• _Work instructions_
Among the entries below, tally each line containing "slots"; respond with the total only.

• _Information supplied_
@[simp] theorem startCommit_aft (origin : CommitOrigin) (s : State) : (startCommit origin s).aft = s.aft := by
  unfold startCommit; rfl

@[simp] theorem startCommit_tables (origin : CommitOrigin) (s : State) : (startCommit origin s).tables = s.tables := by
  unfold startCommit; rfl

@[simp] theorem startCommit_slots (origin : CommitOrigin) (s : State) : (startCommit origin s).slots = s.slots := by
  unfold startCommit; rfl

@[simp] theorem startCommit_pods (origin : CommitOrigin) (s : State) : (startCommit origin s).pods = s.pods := by
  unfold startCommit; rfl

@[simp] theorem startCommit_inputs (origin : CommitOrigin) (s : State) : (startCommit origin s).inputs = s.inputs := by
  unfold startCommit; rfl

@[simp] theorem startCommit_conds (origin : CommitOrigin) (s : State) : (startCommit origin s).conds = s.conds := by
  unfold startCommit; rfl

@[simp] theorem startCommit_outs (origin : CommitOrigin) (s : State) : (startCommit origin s).outs = s.outs := by
  unfold startCommit; rfl

@[simp] theorem startCommit_flash (origin : CommitOrigin) (s : State) : (startCommit origin s).flash = s.flash := by
  unfold startCommit; rfl

@[simp] theorem startCommit_gauges (origin : CommitOrigin) (s : State) : (startCommit origin s).gauges = s.gauges := by
  unfold startCommit; rfl

@[simp] theorem startCommit_supply (origin : CommitOrigin) (s : State) : (startCommit origin s).supply = s.supply := by
  unfold startCommit; rfl

@[simp] theorem startCommit_faults (origin : CommitOrigin) (s : State) : (startCommit origin s).faults = s.faults := by
  unfold startCommit; rfl

@[simp] theorem startCommit_reports (origin : CommitOrigin) (s : State) : (startCommit origin s).reports = s.reports := by
  unfold startCommit; rfl

@[simp] theorem startCommit_choices (origin : CommitOrigin) (s : State) : (startCommit origin s).choices = s.choices := by
  unfold startCommit; rfl

@[simp] theorem startCommit_pending (origin : CommitOrigin) (s : State) : (startCommit origin s).pending = s.pending := by
  unfold startCommit; rfl

/-! A waiting teach sequence ends (R187). -/

@[simp] theorem cancelTeach_inReset (s : State) : (cancelTeach s).inReset = s.inReset := by
  unfold cancelTeach; split <;> rfl

@[simp] theorem cancelTeach_node (s : State) : (cancelTeach s).node = s.node := by
  unfold cancelTeach; split <;> rfl

@[simp] theorem cancelTeach_fore (s : State) : (cancelTeach s).fore = s.fore := by
  unfold cancelTeach; split <;> rfl

@[simp] theorem cancelTeach_aft (s : State) : (cancelTeach s).aft = s.aft := by
  unfold cancelTeach; split <;> rfl

@[simp] theorem cancelTeach_tables (s : State) : (cancelTeach s).tables = s.tables := by
  unfold cancelTeach; split <;> rfl

@[simp] theorem cancelTeach_slots (s : State) : (cancelTeach s).slots = s.slots := by
  unfold cancelTeach; split <;> rfl

@[simp] theorem cancelTeach_pods (s : State) : (cancelTeach s).pods = s.pods := by
  unfold cancelTeach; split <;> rfl

@[simp] theorem cancelTeach_inputs (s : State) : (cancelTeach s).inputs = s.inputs := by
  unfold cancelTeach; split <;> rfl

@[simp] theorem cancelTeach_conds (s : State) : (cancelTeach s).conds = s.conds := by
  unfold cancelTeach; split <;> rfl

@[simp] theorem cancelTeach_outs (s : State) : (cancelTeach s).outs = s.outs := by
  unfold cancelTeach; split <;> rfl

@[simp] theorem cancelTeach_flash (s : State) : (cancelTeach s).flash = s.flash := by
  unfold cancelTeach; split <;> rfl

• _Solution_
2